There are likely some outliers to this overall idea of reality TV being made for and by for women. Competition-style shows like “Survivor” may be perceived as less feminine (except competitions centering feminized activities, like “Great British Bake Off”).

Even so, there’s also non-quantifiable evidence that reality TV is a feminized form of work. Culturally, admitting you enjoy reality television is often met with the same kind of derision reserved only for women-dominated activities and entertainment. Saying you watch “Love Island” at work invites more skepticism and outright ridicule than saying you’re a Cubs fan – even though both are, at the end of the day, forms of entertainment. Neither is more inherently valuable than the other.

I can’t offer hard numbers on the prevalence of this societally-accepted contempt for reality TV and how it compares to say, disdain for watching sports. The research doesn’t exist (which is part of a larger issue where information about women and gender expansive people is often left out of data collection, slowing progress).

But I can say that to me, the widespread cultural antipathy and condescension for reality TV hits the exact same nerve as other instances where American society and policy undervalues activities, sensibilities, and work that are heavily associated with women.

My defense of reality television as a legitimate piece of culture and form of work comes from the same part of me that knows doctors take women’s pain less seriously than men’s, women take on far more of the mental load, and women are more likely to die or be injured in car accidents because safety tests are only based on male test dummies.

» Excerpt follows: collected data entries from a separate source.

-- ==== Sys2Proof/Machine/Decoder.lean ====
section
/-! DEFINITION. The decoders of the kiln (07 R232 to R251): LLRs and their combining, rate recovery, cyclic redundancy checks, layered
normalised min-sum, max-log-MAP and list decoding. Inside a decoder every number is exact, so that decisions depend on the LLR scale through
saturation alone (R238); the tables and orders of TS 38.212 and TS 36.212 that the spec only names are Config's, or are marked in log entry
49. -/

namespace Sys2Proof.Machine

/-! ## LLRs (00 R9; 07 R236, R237) -/

/-- A number bounded at ±127. -/
def satLlr (x : Int) : Int := max (-127) (min 127 x)

/-- The LLR of a byte: positive speaks for a 0 bit, and −128 reads as −127. -/
def llrOf (b : Byte) : Int := satLlr b.toInt

/-- The byte of an LLR. -/
def llrByte (x : Int) : Byte := BitVec.ofInt 8 x

/-- Two LLRs of one position combine by saturated addition. -/
def addLlr (a b : Int) : Int := satLlr (a + b)

/-- The nearest integer; of two that are as near the spec names none, and which one is free (log entry 49). -/
def roundFree (tag : Nat) (q : Rat) : Int :=
  let d := 2 * (q - (q.floor : Rat))
  if d < 1 then q.floor else if 1 < d then q.floor + 1
  else if Config.roundUp tag q.num q.den then q.floor + 1 else q.floor

/-- The bit that a posterior speaks for; of a posterior of 0 it is free (log entry 49). -/
def hardBit (place : Nat) (q : Rat) : Bool := if q < 0 then true else if q = 0 then Config.tieBit place else false

/-! ## Cyclic redundancy checks (07 R235, Table 7-3) -/

/-- The length and the polynomial, its highest term left out, of a CRC kind. -/
def crcKind (kind : Nat) : Nat × Nat :=
  match kind with
  | 1 => (24, 0x800063) | 2 => (24, 0x864CFB) | 3 => (16, 0x1021) | 4 => (24, 0xB2B117) | 5 => (11, 0x621) | 6 => (6, 0x21)
  | _ => (0, 0)

/-- The remainder of a bit string, first bit highest, followed by as many zeros as the CRC is long. -/
def crcOf (kind : Nat) (bits : List Bool) : Nat :=
  let len := (crcKind kind).1
  bits.foldl (fun r b =>
    let shifted := 2 * r % 2 ^ len
    if bitOf r (len - 1) != b then Nat.xor shifted (crcKind kind).2 else shifted) 0

/-- The number that bits spell, first bit highest. -/
def bitsNat (bits : List Bool) : Nat := bits.foldl (fun n b => 2 * n + (if b then 1 else 0)) 0

/-- Whether a bit string ends with its own CRC; kind 0 names none. -/
def crcGood (kind : Nat) (bits : List Bool) : Bool :=
  let len := (crcKind kind).1
  let data := bits.take (bits.length - len)
  len == 0 || (decide (len ≤ bits.length) && crcOf kind data == bitsNat (bits.drop data.length))

/-- The bits of a bit string as `len` bits of a number, first bit highest. -/
def natBits (len n : Nat) : List Bool := (List.range len).map fun i => bitOf n (len - 1 - i)
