-- ==== Sys2Proof/Machine/Fronthaul.lean ====
section
/-! DEFINITION. The fronthaul ports (09): links, loads and the binding of carriers, frames and forwarding, the downlink and uplink messages
of courses, delay measurement, remote reset and failover. -/

namespace Sys2Proof.Machine

/-! ## Ports and lanes (09 R298 to R303) -/

/-- A port beside its objects. -/
def State.port (s : State) (p : Nat) : PortIo := Store.at .down s.fh.ports p

/-- The state with a port changed. -/
def State.onPort (s : State) (p : Nat) (f : PortIo → PortIo) : State :=
  { s with fh := { s.fh with ports := Store.putD .down s.fh.ports p (f (s.port p)) } }

/-- The lanes of a port (09 Table 9-1). -/
def portLanes (s : State) (p : Nat) : List Nat := (List.range ([1, 1, 1, 2, 4].getD (s.nat (O.portSpeed p)) 1)).map (p + ·)

/-- The rate of a port in Gb/s (09 Table 9-1). -/
def portRate (s : State) (p : Nat) : Nat := [25, 50, 100, 200, 400].getD (s.nat (O.portSpeed p)) 25

/-- The power domain of a port (18 Table 18-1). -/
def portDomain (p : Nat) : Nat := 20 + p / 4

/-- Whether a link is up: UP or DEGRADED. -/
def State.linkUp (s : State) (p : Nat) : Bool := s.obj (O.portLinkState p) == 1 || s.obj (O.portLinkState p) == 2

/-- The check of PORT_ENABLE (09 R300). -/
def portCheck (p : Nat) (s : State) : Reason :=
  let sp := s.nat (O.portSpeed p)
  let q := s.nat (O.pairPort p)
  if (sp == 3 && p % 2 != 0) || (sp == 4 && p % 4 != 0)
      || (q != 0xFF && (q == p || s.nat (O.pairPort q) != p || s.nat (O.portSpeed q) != sp)) then .portMode
  else if (List.range 24).any fun o => o != p && s.holds (O.portEnable o) && (portLanes s o).any (portLanes s p).contains then
    .laneConflict
  else if s.obj (O.portPtpRole p) != 0 &&
      !(let lo : Int := if s.obj O.ptpProfile == 1 then 24 else 44
        decide (lo ≤ s.obj O.ptpDomain) && decide (s.obj O.ptpDomain ≤ lo + 19)) then .valueRange
  else .ok

/-- Whether every lane of a port is in service. -/
def lanesGood (s : State) (p : Nat) : Bool := (portLanes s p).all fun l => !bitOf s.fh.badLanes l

/-- The levels at which the pads of a domain are held, of those that have pads to latch (18 Table 18-4). -/
def padHold (d : Nat) : Option PadHold :=
  if 26 ≤ d && d < 30 then some .selfRefresh
  else if 20 ≤ d && d < 26 then some .electricalIdle
  else if d = 30 then some .lowPowerLink
  else if d = 1 then some .chipSelectIdle else none

/-- The pads of a domain are latched (18 R591). -/
def latchPads (d : Nat) (s : State) : State :=
  match padHold d with
  | some h => { s with power := { s.power with pads := Store.put s.power.pads d h } }
  | none => s

/-- The pads of a domain are released. -/
def releasePads (d : Nat) (s : State) : State := { s with power := { s.power with pads := Store.drop s.power.pads d } }

/-- The pads of a domain that returns to RUN are released, those of lanes with the bring-up of a link (18 Table 18-4). -/
def driveWithRun (d : Nat) (s : State) : State :=
  if padHold d == some .electricalIdle && !((List.range 24).any fun p => portDomain p == d && s.holds (O.portEnable p)) then s
  else releasePads d s

/-- Link bring-up starts (09 R300, R301), with the pads of its lanes released where its domain reads RUN (18 Table 18-4). -/
def bringUp (p : Nat) (s : State) : State :=
  let now := s.clock.ticks
  let s := if s.runs (portDomain p) then releasePads (portDomain p) s else s
  s.onPort p fun _ => { PortIo.down with alignAt := if lanesGood s p then some now else none }

/-- An accepted port starts bring-up. -/
def portAccept (p : Nat) (s : State) : State := bringUp p (s.setObj (O.portLinkState p) 0)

The evidence we do have – the number of women stars and viewers, the social disdain – indicates reality tv work is a feminized industry. It’s part of the long tradition of “women’s work” having to fight tooth and nail to receive recognition as the labor it is.

So it shouldn’t be surprising that we’ve delayed and denied reality TV performers’ basic workers’ rights this long. It’s what we’ve always done to feminized fields. And it’s what we will keep doing if we continue relying on employment laws tainted with racism and sexism to define what work is and who workers are.